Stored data
BEGIN
/-- Settles O44, by what each reset clears and keeps. -/
theorem resetsClearWhatTheyMustAndKeepTheRest : Obligations.ResetsClearWhatTheyMustAndKeepTheRest := by
  unfold Obligations.ResetsClearWhatTheyMustAndKeepTheRest
  refine ⟨fun s c hc => ⟨sysReset_cleared s c, fun h => ?sys⟩, fun s hr => ?rows⟩
  case sys =>
    obtain ⟨htime, hwkcmp, hgpio, hcauses⟩ := cleared_dev h
    obtain ⟨hst, hdeferred⟩ := cleared_t h
    obtain ⟨hxpdr, hports, hdev⟩ := sysReset_rest (s := s) (c := c)
    have hsession := sysReset_xget (c := c) h (f := XSTAT.SESSION) (by decide)
    have hfired := sysReset_xget (c := c) h (f := XEOSTAT.FIRED) (by decide)
    have hfault := sysReset_xget (c := c) h (f := XSTAT.RECFAULT) (by decide)
    simp (disch := decide) only [xget_xset, xget_xset_ne, Nat.zero_mod] at hsession hfired hfault
    refine ⟨sysReset_kept h, (congrArg Xpdr.st hxpdr).trans hst, (congrArg Xpdr.deferred hxpdr).trans hdeferred, hsession, hfired, hfault,
      (congrArg Device.timebase hdev).trans htime, (congrArg Device.wkcmp hdev).trans hwkcmp,
      (congrArg Device.gpioIn hdev).trans hgpio, fun p => ?_,
      fun o ho => sysReset_word h ho, sysReset_flags h hc, fun hin => sysReset_last h ?_,
      fun hin => ⟨(congrArg Device.resetCauses hdev).trans ?_,
        fun d hd => sysReset_last h ?_⟩⟩
    · rw [← cleared_grate h p]
      exact congrArg (fun v : Vector Port 8 => (v.get p).grate.kept) hports
    · rw [hcauses, if_neg (by rw [hin]; exact Bool.false_ne_true)]
      exact firstCause_alone hc
    · rw [hcauses, if_pos hin]
    · rw [hcauses, if_pos hin]
      exact hd
  case rows =>
    refine ⟨?por, fun b => ⟨fun hv hs => ?brown, fun h => ?quiet⟩, fun hv w => ⟨fun hw => ?pulse, fun hw => ?glitch,
      fun h1 h2 => ?perhaps⟩, fun hv w => ?gone, fun hin => ?kick,
      fun hin k hk => ?badKick, fun hin => ⟨fun k => exec_to rfl (if_pos hin) hr rfl, exec_to rfl (if_pos hin) hr rfl⟩,
      fun hin => exec_to rfl (if_neg (by rw [hin]; exact Bool.false_ne_true)) hr rfl,
      ⟨fun h => ?expiry, fun h => ?notCounting⟩, fun h => ?fire, fun h => ?notAsked,
      fun hv => exec_to rfl (if_pos (by rw [hv]; rfl)) hr rfl, fun hv => ?removed,
      ⟨fun h => ⟨exec_to rfl (if_pos h) hr rfl, exec_to rfl (if_pos h) hr rfl⟩, fun h => ⟨exec_to rfl (if_neg h) hr rfl,
      exec_to rfl (if_neg h) hr rfl⟩⟩⟩
    case por =>
      have hkept := fun h => ((aonLost_kept (s := s) h).onDev fun d => { d with vsysOk := true }).tChanged
        (u := State.modX _ fun x => { x with vsysLow := false }) ⟨rfl, rfl⟩
      have hclear := ((aonLost_cleared s).supplied true s.aonLost.dev.vioOk).tChanged
        (t := State.modX _ fun x => { x with vsysLow := false }) ⟨rfl, rfl⟩
      obtain ⟨haon, htime, hwkcmp, hcauses, hdeferred⟩ := aonLost_reset s
      exact ⟨_, exec_reset rfl rfl (aonLost_raised s), hclear.pended _, fun h => (hkept h).pended _, haon, htime, hwkcmp,
        hcauses, rfl, hdeferred, rfl⟩
    case brown =>
      have hseen := if_congr (asleep_iff s) (x := b.toNat % 2) rfl (rfl : b.toNat = b.toNat)
      refine leaves_of rfl ((if_neg ?_).trans (congrArg (fun n => (s.sysReset 2).aonSet RSTCAUSE.BOR n) hseen))
      rw [hseen, hv]
      simpa using hs
    case quiet =>
      have hseen := if_congr (asleep_iff s) (x := b.toNat % 2) rfl (rfl : b.toNat = b.toNat)
      refine exec_to rfl (if_pos ?_) hr rfl
      rw [hseen]
      exact h.imp_left fun h => by rw [h]; rfl
    case pulse => exact leaves_of rfl ((if_neg (by rw [hv]; simp; omega)).trans (if_pos hw))
    case glitch => exact exec_to rfl (if_pos (.inr hw)) hr rfl
    case perhaps =>
      refine ⟨s.free + 1, ?_⟩
      have hgoes := rstN_between hv h1 h2
      cases hb : Config.freeBool s.free
      · exact .inl (exec_to rfl (hgoes.trans (if_neg (by rw [hb]; exact Bool.false_ne_true))) hr rfl)
      · exact .inr (leaves_of rfl (hgoes.trans (if_pos hb)))
    case gone => exact exec_to rfl (if_pos (.inl (by rw [hv]; rfl))) hr rfl
    case kick => exact exec_to rfl ((if_neg (by rw [hin]; exact Bool.false_ne_true)).trans (if_pos rfl)) hr rfl
    case badKick => exact leaves_of rfl ((if_neg (by rw [hin]; exact Bool.false_ne_true)).trans (if_neg hk))
    case expiry => exact leaves_of rfl (if_pos (by simpa using h))
    case notCounting => exact exec_to rfl (if_neg (by simpa using h)) hr rfl
    case fire => exact leaves_of rfl (if_pos (by simpa using h))
    case notAsked => exact exec_to rfl (if_neg (by simpa using h)) hr rfl
    case removed =>
      intro fed
      let u : State := { s.unpowered with kiln := { s.unpowered.kiln with regs := s.kiln.regs } }
      have hu : TChanged s.unpowered u := ⟨rfl, rfl⟩
      have hfed : (s.xget XSTAT.FIELD == 1 && s.xget XSTAT.SUPPLY != 0 && decide (15 ≤ s.xget XSTAT.H))
        = true ↔ fed := by simp [fed, and_assoc]
      by_cases h : fed
      · obtain ⟨hsupply, hfield⟩ := goesOn_xget (s := u) rfl
        refine answers_unpowered rfl ((if_neg (by rw [hv]; decide)).trans (if_pos (hfed.2 h))) (hu.trans (goesOn_changed u))
          ⟨fun hk _ => ⟨hsupply.trans ?_, hfield.trans (unpowered_supply hk).2 |>.trans h.1⟩, fun _ hn => absurd h hn⟩
        rw [show u.xget XSTAT.SUPPLY = s.xget XSTAT.SUPPLY from (unpowered_supply hk).1]
      · refine answers_unpowered rfl ((if_neg (by rw [hv]; decide)).trans (if_neg (mt hfed.1 h))) (tFieldGone_changed _)
          ⟨fun _ hf => absurd hf h, fun _ _ => tFieldGone_left s.unpowered⟩
end

section
/-! PROOF. Power states: banking, SLEEP, OFF and DOZE, wake events and the wake compare (R470, R477-R485). -/

namespace Sys2Proof.Machine

/-! ## The clocks stop (R465, R480, R481) -/

/-- A port with no timer channels. -/
def Port.untimed (q : Port) : Port := { q with tmr := Vector.replicate 4 [] }

theorem setChan_untimed (s : State) (ch : Channel) (x : Cells) (p : PortNum) : ((s.setChan ch x).port p).untimed = (s.port p).untimed := by
  cases ch with
  | global c => rfl
  | port q c =>
    by_cases h : p = q
    · subst h; simp [State.setChan, Port.untimed]
    · simp [State.setChan, h]

theorem stopSources_port (s : State) (sel : Nat → Bool) (p : PortNum) :
    (s.stopSources sel).port p = { s.port p with tmr := ((s.stopSources sel).port p).tmr } :=
  congrArg (fun q : Port => { q with tmr := ((s.stopSources sel).port p).tmr })
    (stopSources_keeps (fun t => (t.port p).untimed) (fun t ch x => setChan_untimed t ch x p) s sel)

/-- What the clocks have no part in. -/
theorem stopSources_rest (s : State) (sel : Nat → Bool) : let t := s.stopSources sel
    t.dev = s.dev ∧ t.hosts = s.hosts ∧ t.pcr = s.pcr ∧ t.aon = s.aon ∧ t.kiln = s.kiln ∧ t.xpdr = s.xpdr ∧ t.sram = s.sram ∧
      t.table = s.table ∧ t.raised = s.raised ∧ t.pending = s.pending := by
  refine ⟨stopSources_keeps State.dev ?_ s sel, stopSources_keeps State.hosts ?_ s sel, stopSources_keeps State.pcr ?_ s sel,
    stopSources_keeps State.aon ?_ s sel, stopSources_keeps State.kiln ?_ s sel, stopSources_keeps State.xpdr ?_ s sel,
    stopSources_keeps State.sram ?_ s sel, stopSources_keeps State.table ?_ s sel, stopSources_keeps State.raised ?_ s sel,
    stopSources_keeps State.pending ?_ s sel⟩
  all_goals exact fun t ch x => by cases ch <;> rfl

section
variable {s : State}

/-- The device with its PLL off. -/
def State.pllOff (s : State) : State := ((s.pcrSet CLKCTL.HSRC 0).pcrSet CLKCTL.PLL_LOCK 0).pcrSet CLKCTL.PLL_EN 0

/-- The device with its PLL off and every source stopped. -/
def State.sourcesOff (s : State) : State := s.pllOff.stopSources fun n => true || srcPll n

theorem clocksOff_all (s : State) : s.clocksOff true = (s.sourcesOff.pcrSet CLKCTL.XTAL_EN 0).pcrSet CLKCTL.XTAL_OK 0 := rfl

/-- The crystal off too, the state entered, and no host port's receiver awake (R480, R481). -/
def State.banked (s : State) (p : Power) : State :=
  { s with
    pcr := Cells.set .pcr (Cells.set .pcr s.pcr CLKCTL.XTAL_EN 0) CLKCTL.XTAL_OK 0
    dev := { s.dev with power := p, entry := none, banking := false }
    hosts := s.hosts.map fun x => { x with awake := false } }
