/-- What a LOAD makes of one entry of a table, in the state that the entries of lower index left: the state with it
written, or the reason it is skipped (R14). -/
def writeEntry (table : Nat) (line : Byte) (k : Nat) (e : List Byte) (s : State) : Except SkipReason State :=
  match table with
  | 0 => putBytes parseParams putParams k e s
  | 1 => putBytes parseWatch putWatch k e s
  | 2 =>
    match index? 6 line.toNat with
    | some l => putBytes parseSlot (putSlot l) k e s
    | none => .error .badValue
  | 3 => putBytes parseLine putLine k e s
  | 4 => putBytes parseCurve putCurve k e s
  | 5 => putBytes parseGroup putGroup k e s
  | 6 => putBytes parseBay putBay k e s
  | 7 => putBytes parseTrigger putTrigger k e s
  | 8 => putBytes parseScene putScene k e s
  | 9 => putBytes parseCue putCue k e s
  | 10 => putBytes parseZone putZone k e s
  | 11 => putBytes parseAxis putAxis k e s
  | _ => .error .badValue

/-- The part once a LOAD of one entry is answered: OK with the entry written, or IN_USE with the entry and the reason
(R14). -/
def loadAnswered (tag : Byte) (k : Nat) (s : State) : Except SkipReason State → State
  | .ok t => replied tag 0x01 .ok t
  | .error x => replied tag 0x01 (.skip k x) s

/-- Whether every entry of a LOAD can be represented (R13). -/
def entriesFit (table count : Nat) (bytes : List Byte) : Bool :=
  (List.range count).all (fun j => entryFits table ((bytes.drop (j * entrySize table)).take (entrySize table)))

/-- Two entries of a loadable table that write the same record (12.3, R13, R14). -/
def entryAgrees (table : Nat) (a b : List Byte) : Prop :=
  match table with
  | 0 => parseParams a = parseParams b
  | 1 => parseWatch a = parseWatch b
  | 2 => parseSlot a = parseSlot b
  | 3 => parseLine a = parseLine b
  | 4 => parseCurve a = parseCurve b
  | 5 => parseGroup a = parseGroup b
  | 6 => parseBay a = parseBay b
  | 7 => parseTrigger a = parseTrigger b
  | 8 => parseScene a = parseScene b
  | 9 => parseCue a = parseCue b
  | 10 => parseZone a = parseZone b
  | 11 => parseAxis a = parseAxis b
  | _ => False

/-- The cue kind and the operands that an entry's bytes spell (12.3, R128). -/
def CueKind.spelt (k : CueKind) (e : List Byte) : Prop :=
  let waits (code : Nat) (object timeout : Nat) (action : TimeoutAction) : Prop :=
    num1 e 2 = code ∧ num1 e 3 = object ∧ num2 e 4 = timeout ∧
      num1 e 6 = (match action with | .next => 0 | .endIt => 1)
  match k with
  | .endScene => num1 e 2 = 0
  | .light g base level fade =>
    num1 e 2 = 1 ∧ num1 e 3 = g.val ∧ num1 e 4 = (if base then 1 else 0) ∧ num2 e 5 = level ∧
      fade = min (num3 e 7) 600000
  | .voice z clip => num1 e 2 = 2 ∧ num1 e 3 = z.val ∧ num2 e 4 = clip
  | .move a target speed => num1 e 2 = 3 ∧ num1 e 3 = a.val ∧ num2 e 4 = target ∧ num2 e 6 = speed
  | .waitTrigger x timeout action => waits 4 x.val timeout action
  | .waitMotion x timeout action => waits 5 x.val timeout action
  | .waitClip x timeout action => waits 6 x.val timeout action
  | .jump target count => num1 e 2 = 7 ∧ num2 e 3 = target ∧ num1 e 5 = count
  | .unknown code ops => 8 ≤ num1 e 2 ∧ code = e.getD 2 0 ∧ ops = e.drop 3

/-- A change of a bay's state (R45): the record takes the new state, four blocks take the change (what they do with it is
`BayChangeTaken`), the attract scene is requested at an entry to ATTRACT, and the BAY report is offered last. -/
def entersState (b : BayIx) (new : BayState) (cause : BayCause) (s t : State) : Prop :=
  ∃ v : State,
    v = handOver b (s.bayState b) new
      { s with
        bays := upd s.bays b (fun r =>
          { r with state := new, entryTime := s.now, linger := if r.state = .live then none else r.linger }) } ∧
    v.bays = upd s.bays b (fun r =>
      { r with state := new, entryTime := s.now, linger := if r.state = .live then none else r.linger }) ∧
    s.sameBut v
      [.bays, .choices, .insts, .fades, .groups, .zones, .pool, .axes, .scenes, .waitList, .trunk, .checks] ∧
    s.trunk.sameOutside v.trunk ∧ t.bays = v.bays ∧
    t = offerReport (.bay b (s.bayState b) new cause (s.bays[b]).causes (s.bays[b]).occupancy
        (s.bays[b]).intrusions.length)
      (match new, (s.bays[b]).attractScene with
        | .attract, some c => (request c .bay v).1
        | _, _ => v)

/-- Two acts of one event, in one order or the other; one free choice is counted (log entry 3). -/
def inSomeOrder (f g : State → State) (s t : State) : Prop :=
  let u : State := { s with choices := s.choices + 1 }
  t = g (f u) ∨ t = f (g u)

/-! ## Notices to the Cue Engine -/

/-- An instance record once a wait it held is complete: at its next cue, due after that cue's delay (R133, R141). -/
def Inst.passed (n : Inst) (s : State) : Inst :=
  let k : CueIx := Fin.ofNat 2048 (n.cue.val + 1)
  { n with wait := none, cue := k, due := some (later s.now (s.cues[k]).delay) }

/-- The instance records once every RUNNING instance that waits on an object has passed to its next cue (R141). -/
def State.passedOn (s : State) (on : WaitOn) : Vector Inst 12 :=
  tabulate 12 (fun i => if (s.insts[i]).waitsOn on = true then (s.insts[i]).passed s else s.insts[i])

/-- No RUNNING instance that waits on an object stands at cue 2,047. -/
def State.mayPass (s : State) (on : WaitOn) : Prop :=
  ∀ i : InstIx, (s.insts[i]).waitsOn on = true → (s.insts[i]).cue.val < 2047

/-! ## The trunk -/

/-- The Trunk Port's queues keep within their sizes; port B sends nothing and holds nothing while DOWN; port A sends
nothing while DOWN, and is not idle while it is UP and a queue of it holds a frame (R1, R4 to R7). -/
def Trunk.ok (t : Trunk) : Prop :=
  t.own.length ≤ Config.ownMax ∧ t.relay.length ≤ Config.relayMax ∧ t.bOut.length ≤ Config.bOutMax ∧
    (t.linkB = .down → t.bOut = []) ∧ (t.linkA = .down → t.sendingA = none) ∧
    (t.linkA = .up → t.sendingA = none → t.own = [] ∧ t.relay = [])

/-- The command queue keeps within its size, and an answer waits only for the command at its head (R9, R10). -/
def CommandUnit.ok (c : CommandUnit) : Prop :=
  c.queue.length ≤ Config.cmdMax ∧ (c.waiting.isSome = true → c.queue ≠ [])

/-- The invariant of the Trunk Port and the Command Unit. -/
def TrunkOk (s : State) : Prop := s.trunk.ok ∧ s.cmd.ok

/-! ## Bays and triggers -/

/-- What the hold causes and the occupancy are in each bay state (3.3, R45). -/
def Bay.stateOk (b : Bay) : Prop :=
  match b.state with
  | .dark | .service => b.causes.command = false ∧ b.causes.fault = false
  | .attract => b.causes = {} ∧ b.occupancy = 0
  | .live => b.causes = {}
  | .hold => b.causes ≠ {}

/-- A bay record: the occupancy's range, an intrusion set without duplicates, SENSOR exactly while the count is above 0
or the hold release deadline is pending, that deadline only at count 0, the linger deadline exactly in an empty LIVE bay
(3.1, 3.3, R40 to R46). -/
def Bay.ok (b : Bay) : Prop :=
  b.occupancy ≤ occupancyMax ∧ b.intrusions.Nodup ∧ (b.holdRelease.isSome = true → b.intrusions = []) ∧
    (b.causes.sensor = true ↔ b.intrusions ≠ [] ∨ b.holdRelease.isSome = true) ∧
    (b.linger.isSome = true ↔ b.state = .live ∧ b.occupancy = 0) ∧ b.stateOk

/-- The invariant of the bay table. -/
def BaysOk (s : State) : Prop := ∀ b : BayIx, (s.bays[b]).ok

/-- The INTRUSION entries of a bay. -/
def intrusionEntries (s : State) (b : BayIx) : List TrigIx :=
  (List.finRange 128).filter (fun e => (s.triggers[e]).action.intrusionBay == some b)

/-- The invariant of the trigger table: allowances and credits in range, no two used entries with one key, at most 16
INTRUSION entries per bay (R91). -/
def TriggersOk (s : State) : Prop :=
  (∀ e : TrigIx, 1 ≤ (s.triggers[e]).allowance ∧ (s.triggers[e]).allowance ≤ 15 ∧
    (s.triggers[e]).credit ≤ (s.triggers[e]).allowance) ∧
  (∀ e f : TrigIx, (s.triggers[e]).action.kind ≠ .none → (s.triggers[f]).action.kind ≠ .none →
    (s.triggers[e]).sameKey (s.triggers[f]) = true → e = f) ∧
  ∀ b : BayIx, (intrusionEntries s b).length ≤ 16

/-- The notified level of each INTRUSION entry of a bay is exactly whether the entry stands in that bay's intrusion set
(R100). -/
def IntrusionsOk (s : State) : Prop :=
  ∀ (b : BayIx) (e : TrigIx), e ∈ (s.bays[b]).intrusions ↔
    (s.triggers[e]).action.intrusionBay = some b ∧ (s.triggers[e]).active = true

/-! ## Fades -/

/-- A fade record: an end deadline exactly while FADING, then t0 + D with D from 1 to 600,000; and a remaining time of at
most 600,000 (R76). -/
def FadeRec.ok (f : FadeRec) : Prop :=
  (f.state = .fading ↔ f.deadline.isSome = true) ∧
    (f.state = .fading → 1 ≤ f.duration ∧ f.duration ≤ Config.longest ∧ f.deadline = some (later f.t0 f.duration)) ∧
    f.remaining ≤ Config.longest

/-- The invariant of the fade records. -/
def FadesOk (s : State) : Prop := ∀ (l : LineIx) (k : SlotIx), (s.fade l k).ok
END
■ **TASK TO COMPLETE**
Filter the entries down to the lines that include the string "rows".

■ **ANSWER TO THE PROBLEM**
  refine ⟨fun s c hc => ⟨sysReset_cleared s c, fun h => ?sys⟩, fun s hr => ?rows⟩
  case rows =>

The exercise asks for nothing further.